■ What you are asked to do ■
Scan the entries for "softResetPlayback". Every line that holds it is to be copied.

■ Saved entries ■

******

/-- A transaction is held, with no access and no effect: during RESET and INIT (R156), while a wait count stands at 16
(R154), and a write into the other half while the slot bound to it is CLOSING (R28). While a slot is EVALUATING a write that
needs an old-audio fetch is held, at a frame's first write after the frame is opened, and so is a read that makes a decode
request, at a turnover after the queue's head is bound (R25, R48, R81). A transaction that comes behind a held
one waits; that those behind wait in order is the model's form (assumption 5). A held transaction is served when its hold
ends, as if it arrived on the state `u` that the ending event leaves without it: a record-window write at the end of the
close, or at SOFT_RESET RECORD (R28, R38); a request that waited for an evaluation at its end, or at PLAY_STOP and
SOFT_RESET PLAYBACK (R48); a turnover at the evaluation's end (R82), while at PLAY_STOP and SOFT_RESET PLAYBACK it binds and
raises nothing, leaves the last half read none, and is delivered by the source that stands (R82), and a decode request is
concealed from the context the command leaves (R74, R76), whatever source it leaves, which is the model's choice beside R89
(assumption 34); a transaction under the
starvation guard after the access that leaves no count at 16 (R154). -/
def Obligations.TransactionsAreHeld : Prop :=
  (∀ (s : State) (a : BusAddr) (v : Word), s.bus.op ≠ .running → s.noneHeld →
    ∃ t, exec (.recordWindowWrite a v) s = .next t ∧ s.sameBut [.bus, .port] t ∧ t.bus.op = s.bus.op ∧
      t.bus.table = s.bus.table ∧ t.bus.valid = s.bus.valid ∧ t.bus.waiting = [] ∧
      t.bus.held = some { txn := { write := true, addr := a, data := v }, kind := .init }) ∧
  (∀ (s : State) (a : BusAddr), s.bus.op = .running → s.noneHeld → s.bus.counts.guarded = true →
    s.normCounts.bus.counts.guarded = true →
    ∃ t, exec (.playbackWindowRead a) s = .next t ∧ s.sameBut [.bus, .port] t ∧ t.bus.op = .running ∧
      t.bus.table = s.bus.table ∧ t.bus.valid = s.bus.valid ∧ t.bus.waiting = [] ∧
      t.bus.held = some { txn := { write := false, addr := a, data := 0 }, kind := .guard }) ∧
  (∀ (s : State) (a : BusAddr) (v : Word) (cur : Fin 2), s.portFree →
    s.bus.regionOf a.toNat = .recordWindow → s.coder.job = .recording → s.coder.curHalf = some cur →
    halfOf (s.bus.offset 0 a.toNat) ≠ cur → s.coder.halfClosing (halfOf (s.bus.offset 0 a.toNat)) = true →
    ∃ t, exec (.recordWindowWrite a v) s = .next t ∧ s.sameBut [.bus, .port] t ∧
      t.bus.held = some { txn := { write := true, addr := a, data := v }, kind := .closing } ∧ t.bus.waiting = [] ∧
      t.bus.op = s.bus.op ∧ t.bus.table = s.bus.table ∧ t.bus.valid = s.bus.valid) ∧
  (∀ (s : State) (a : BusAddr) (v : Word), s.portFree → s.bus.regionOf a.toNat = .recordWindow →
    s.coder.job = .recording → s.coder.mode = .insert → s.tape.evaluating = true →
    let o := s.bus.offset 0 a.toNat
    let n := s.coder.ringPtr
    let held : State → Prop := fun t =>
      t.bus.held = some { txn := { write := true, addr := a, data := v }, kind := .decodeWrite } ∧ t.bus.waiting = [] ∧
      t.bus.op = s.bus.op ∧ t.bus.table = s.bus.table ∧ t.bus.valid = s.bus.valid
    (∀ k f, s.coder.curHalf = some (halfOf o) → s.coder.halves[halfOf o] = .slot k f → s.coder.slots[k].state = .opened →
      (∀ l, s.coder.latch = some l → ¬(l.frame = s.coder.r ∧ l.pair = pairIn o)) →
      ∃ t, exec (.recordWindowWrite a v) s = .next t ∧ held t ∧ s.sameBut [.bus, .port] t) ∧
    (s.coder.curHalf = none → s.coder.latch = none → s.coder.slots[n].state = .free →
      ∃ t, exec (.recordWindowWrite a v) s = .next t ∧ held t ∧ t.coder.curHalf = some (halfOf o) ∧
        t.coder.halves = vset s.coder.halves (halfOf o) (.slot n s.coder.r) ∧ t.coder.slots[n].state = .opened ∧
        t.coder.slots[n].frame = s.coder.r ∧ t.coder.ringPtr = n + 1 ∧ t.coder.latch = none ∧
        s.sameBut [.bus, .port, .coder, .tape, .mon, .copy, .rep] t)) ∧
  (∀ (s : State) (a : BusAddr), s.portFree → s.bus.regionOf a.toNat = .playbackWindow → s.mon.effective = .decoded →
    s.tape.evaluating = true →
    let h := halfOf (s.bus.offset 1 a.toNat)
    let held : State → Prop := fun t =>
      t.bus.held = some { txn := { write := false, addr := a, data := 0 }, kind := .decodeRead } ∧ t.bus.waiting = [] ∧
      t.bus.op = s.bus.op ∧ t.bus.table = s.bus.table ∧ t.bus.valid = s.bus.valid
    (s.mon.lastHalf = some h →
      ∃ t, exec (.playbackWindowRead a) s = .next t ∧ held t ∧ s.sameBut [.bus, .port] t) ∧
    (∀ k rest, s.mon.lastHalf ≠ some h → s.tape.run = .running → s.mon.queue = k :: rest → s.mon.halves[h] = none →
      ∃ t, exec (.playbackWindowRead a) s = .next t ∧ held t ∧
        t.mon = { s.mon with queue := rest, halves := vset s.mon.halves h (some k), lastHalf := some h } ∧
        s.sameBut [.bus, .port, .mon, .copy, .rep] t)) ∧
  (∀ (s : State) (x : Held) (a : BusAddr), s.bus.held = some x → s.normCounts.ready x = false →
    ∃ t, exec (.recordWindowRead a) s = .next t ∧ s.sameBut [.bus, .port] t ∧ t.bus.held = some x ∧
      t.bus.op = s.bus.op ∧ t.bus.table = s.bus.table ∧ t.bus.valid = s.bus.valid ∧
      t.bus.waiting = s.bus.waiting ++ [{ write := false, addr := a, data := 0 }]) ∧
  (∀ (s u : State) (x : Held) (e : Instr), s.bus.op = .running → s.holds x → exec e s.unheld = .next u →
    u.bus.counts.guarded = false →
    let h := halfOf (s.bus.offset 0 x.txn.addr.toNat)
    let g := halfOf (s.bus.offset 1 x.txn.addr.toNat)
    (x.kind = .closing → s.coder.halfClosing h = true → e = .closeEnd ∨ e = .softResetRecord →
      u.coder.halfClosing h = false → exec e s = exec x.txn.row u) ∧
    (x.kind = .decodeWrite → s.tape.evaluating = true → e = .evaluationEnd ∨ e = .playStop ∨ e = .softResetPlayback →
      u.tape.evaluating = false → exec e s = exec x.txn.row u) ∧
    (x.kind = .decodeRead → s.tape.evaluating = true → e = .evaluationEnd → u.tape.evaluating = false →
      x.txn.write = false → u.bus.regionOf x.txn.addr.toNat = .playbackWindow → u.mon.lastHalf = some g →
      exec e s = exec x.txn.row u) ∧
    (x.kind = .turnover → s.tape.evaluating = true → e = .evaluationEnd → u.tape.evaluating = false →
      x.txn.write = false → u.bus.regionOf x.txn.addr.toNat = .playbackWindow → u.mon.lastHalf ≠ some g →
      u.mon.halves[g] = none → exec e s = exec x.txn.row u) ∧
    (x.kind = .turnover → s.tape.evaluating = true → e = .playStop ∨ e = .softResetPlayback →
      u.tape.evaluating = false →
      ∃ t, exec e s = .next t ∧ t.bus.held = none ∧ t.bus.treatment = .answered ∧ t.mon.lastHalf = none ∧
        (∀ j : Fin 2, t.mon.halves[j] = none) ∧ t.mon.queue = [] ∧ t.rep.raised = u.rep.raised ∧
        t.counter .monitorUnderrun = u.counter .monitorUnderrun ∧
        (u.mon.effective = .mute → t.bus.data = 0) ∧
        (u.mon.effective = .input → t.bus.data = u.mon.echo[chanIn (s.bus.offset 1 x.txn.addr.toNat)])) ∧
    (x.kind = .decodeRead → s.tape.evaluating = true → e = .playStop ∨ e = .softResetPlayback → u.tape.evaluating = false →
      let c := chanIn (s.bus.offset 1 x.txn.addr.toNat)
      let d := u.dec.mon[c].deliver u.settings.hold none none
      ∃ t, exec e s = .next t ∧ t.bus.held = none ∧ t.bus.treatment = .answered ∧ t.bus.accesses = 0 ∧
        t.bus.data = d.ctx.last ∧ t.dec = { u.dec with mon := vset u.dec.mon c d.ctx } ∧
        (e = .softResetPlayback → t.bus.data = 0) ∧
        t.counter .wordsHeld = (if d.kind = .held then min 65535 (u.counter .wordsHeld + 1) else u.counter .wordsHeld) ∧
        t.counter .wordsMuted =
          (if d.kind = .decayed then min 65535 (u.counter .wordsMuted + 1) else u.counter .wordsMuted) ∧
        (∀ k : Counter, k ≠ .wordsHeld → k ≠ .wordsMuted → t.counter k = u.counter k) ∧
        t.rep.raised = u.rep.raised ∧ u.sameBut [.port, .dec, .counters, .rep] t) ∧
    (x.kind = .guard → e = .enginePortGrant → s.grantee ≠ none → s.grantee = s.unheld.grantee →
      exec e s = exec x.txn.row u))
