@[simp] theorem State.modRep_rep (s : State) (f : ReportUnit → ReportUnit) : (s.modRep f).rep = f s.rep := rfl

@[simp] theorem State.modRep_mem (s : State) (f : ReportUnit → ReportUnit) : (s.modRep f).mem = s.mem := rfl

@[simp] theorem State.modRep_pending (s : State) (f : ReportUnit → ReportUnit) : (s.modRep f).pending = s.pending := rfl

@[simp] theorem State.modMem_bus (s : State) (f : Memory → Memory) : (s.modMem f).bus = s.bus := rfl

@[simp] theorem State.modMem_coder (s : State) (f : Memory → Memory) : (s.modMem f).coder = s.coder := rfl

@[simp] theorem State.modMem_tape (s : State) (f : Memory → Memory) : (s.modMem f).tape = s.tape := rfl

@[simp] theorem State.modMem_dec (s : State) (f : Memory → Memory) : (s.modMem f).dec = s.dec := rfl

@[simp] theorem State.modMem_mon (s : State) (f : Memory → Memory) : (s.modMem f).mon = s.mon := rfl

@[simp] theorem State.modMem_edit (s : State) (f : Memory → Memory) : (s.modMem f).edit = s.edit := rfl

@[simp] theorem State.modMem_copy (s : State) (f : Memory → Memory) : (s.modMem f).copy = s.copy := rfl

@[simp] theorem State.modMem_settings (s : State) (f : Memory → Memory) : (s.modMem f).settings = s.settings := rfl

@[simp] theorem State.modMem_counters (s : State) (f : Memory → Memory) : (s.modMem f).counters = s.counters := rfl

@[simp] theorem State.modMem_cmd (s : State) (f : Memory → Memory) : (s.modMem f).cmd = s.cmd := rfl

@[simp] theorem State.modMem_rep (s : State) (f : Memory → Memory) : (s.modMem f).rep = s.rep := rfl

@[simp] theorem State.modMem_mem (s : State) (f : Memory → Memory) : (s.modMem f).mem = f s.mem := rfl

@[simp] theorem State.modMem_pending (s : State) (f : Memory → Memory) : (s.modMem f).pending = s.pending := rfl

@[simp] theorem State.modRecSlot_bus (s : State) (k : Fin 4) (f : RecSlot → RecSlot) : (s.modRecSlot k f).bus = s.bus := rfl

@[simp] theorem State.modRecSlot_coder (s : State) (k : Fin 4) (f : RecSlot → RecSlot) :
    (s.modRecSlot k f).coder = { s.coder with slots := vmod s.coder.slots k f } := rfl

@[simp] theorem State.modRecSlot_tape (s : State) (k : Fin 4) (f : RecSlot → RecSlot) : (s.modRecSlot k f).tape = s.tape := rfl

@[simp] theorem State.modRecSlot_dec (s : State) (k : Fin 4) (f : RecSlot → RecSlot) : (s.modRecSlot k f).dec = s.dec := rfl

@[simp] theorem State.modRecSlot_mon (s : State) (k : Fin 4) (f : RecSlot → RecSlot) : (s.modRecSlot k f).mon = s.mon := rfl

@[simp] theorem State.modRecSlot_edit (s : State) (k : Fin 4) (f : RecSlot → RecSlot) : (s.modRecSlot k f).edit = s.edit := rfl

@[simp] theorem State.modRecSlot_copy (s : State) (k : Fin 4) (f : RecSlot → RecSlot) : (s.modRecSlot k f).copy = s.copy := rfl

@[simp] theorem State.modRecSlot_settings (s : State) (k : Fin 4) (f : RecSlot → RecSlot) : (s.modRecSlot k f).settings = s.settings := rfl

@[simp] theorem State.modRecSlot_counters (s : State) (k : Fin 4) (f : RecSlot → RecSlot) : (s.modRecSlot k f).counters = s.counters := rfl

@[simp] theorem State.modRecSlot_cmd (s : State) (k : Fin 4) (f : RecSlot → RecSlot) : (s.modRecSlot k f).cmd = s.cmd := rfl

@[simp] theorem State.modRecSlot_rep (s : State) (k : Fin 4) (f : RecSlot → RecSlot) : (s.modRecSlot k f).rep = s.rep := rfl

@[simp] theorem State.modRecSlot_mem (s : State) (k : Fin 4) (f : RecSlot → RecSlot) : (s.modRecSlot k f).mem = s.mem := rfl

@[simp] theorem State.modRecSlot_pending (s : State) (k : Fin 4) (f : RecSlot → RecSlot) : (s.modRecSlot k f).pending = s.pending := rfl

@[simp] theorem State.modTapeSlot_bus (s : State) (k : Fin 4) (f : TapeSlot → TapeSlot) : (s.modTapeSlot k f).bus = s.bus := rfl

@[simp] theorem State.modTapeSlot_coder (s : State) (k : Fin 4) (f : TapeSlot → TapeSlot) : (s.modTapeSlot k f).coder = s.coder := rfl

@[simp] theorem State.modTapeSlot_tape (s : State) (k : Fin 4) (f : TapeSlot → TapeSlot) :
    (s.modTapeSlot k f).tape = { s.tape with slots := vmod s.tape.slots k f } := rfl

@[simp] theorem State.modTapeSlot_dec (s : State) (k : Fin 4) (f : TapeSlot → TapeSlot) : (s.modTapeSlot k f).dec = s.dec := rfl

@[simp] theorem State.modTapeSlot_mon (s : State) (k : Fin 4) (f : TapeSlot → TapeSlot) : (s.modTapeSlot k f).mon = s.mon := rfl

@[simp] theorem State.modTapeSlot_edit (s : State) (k : Fin 4) (f : TapeSlot → TapeSlot) : (s.modTapeSlot k f).edit = s.edit := rfl

@[simp] theorem State.modTapeSlot_copy (s : State) (k : Fin 4) (f : TapeSlot → TapeSlot) : (s.modTapeSlot k f).copy = s.copy := rfl

@[simp] theorem State.modTapeSlot_settings (s : State) (k : Fin 4) (f : TapeSlot → TapeSlot) : (s.modTapeSlot k f).settings = s.settings := rfl

@[simp] theorem State.modTapeSlot_counters (s : State) (k : Fin 4) (f : TapeSlot → TapeSlot) : (s.modTapeSlot k f).counters = s.counters := rfl

@[simp] theorem State.modTapeSlot_cmd (s : State) (k : Fin 4) (f : TapeSlot → TapeSlot) : (s.modTapeSlot k f).cmd = s.cmd := rfl

@[simp] theorem State.modTapeSlot_rep (s : State) (k : Fin 4) (f : TapeSlot → TapeSlot) : (s.modTapeSlot k f).rep = s.rep := rfl

@[simp] theorem State.modTapeSlot_mem (s : State) (k : Fin 4) (f : TapeSlot → TapeSlot) : (s.modTapeSlot k f).mem = s.mem := rfl

@[simp] theorem State.modTapeSlot_pending (s : State) (k : Fin 4) (f : TapeSlot → TapeSlot) : (s.modTapeSlot k f).pending = s.pending := rfl

end Sys2Proof.Machine
end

******

■ Result below ■
    (x.kind = .decodeWrite → s.tape.evaluating = true → e = .evaluationEnd ∨ e = .playStop ∨ e = .softResetPlayback →
    (x.kind = .turnover → s.tape.evaluating = true → e = .playStop ∨ e = .softResetPlayback →
    (x.kind = .decodeRead → s.tape.evaluating = true → e = .playStop ∨ e = .softResetPlayback → u.tape.evaluating = false →
        (e = .softResetPlayback → t.bus.data = 0) ∧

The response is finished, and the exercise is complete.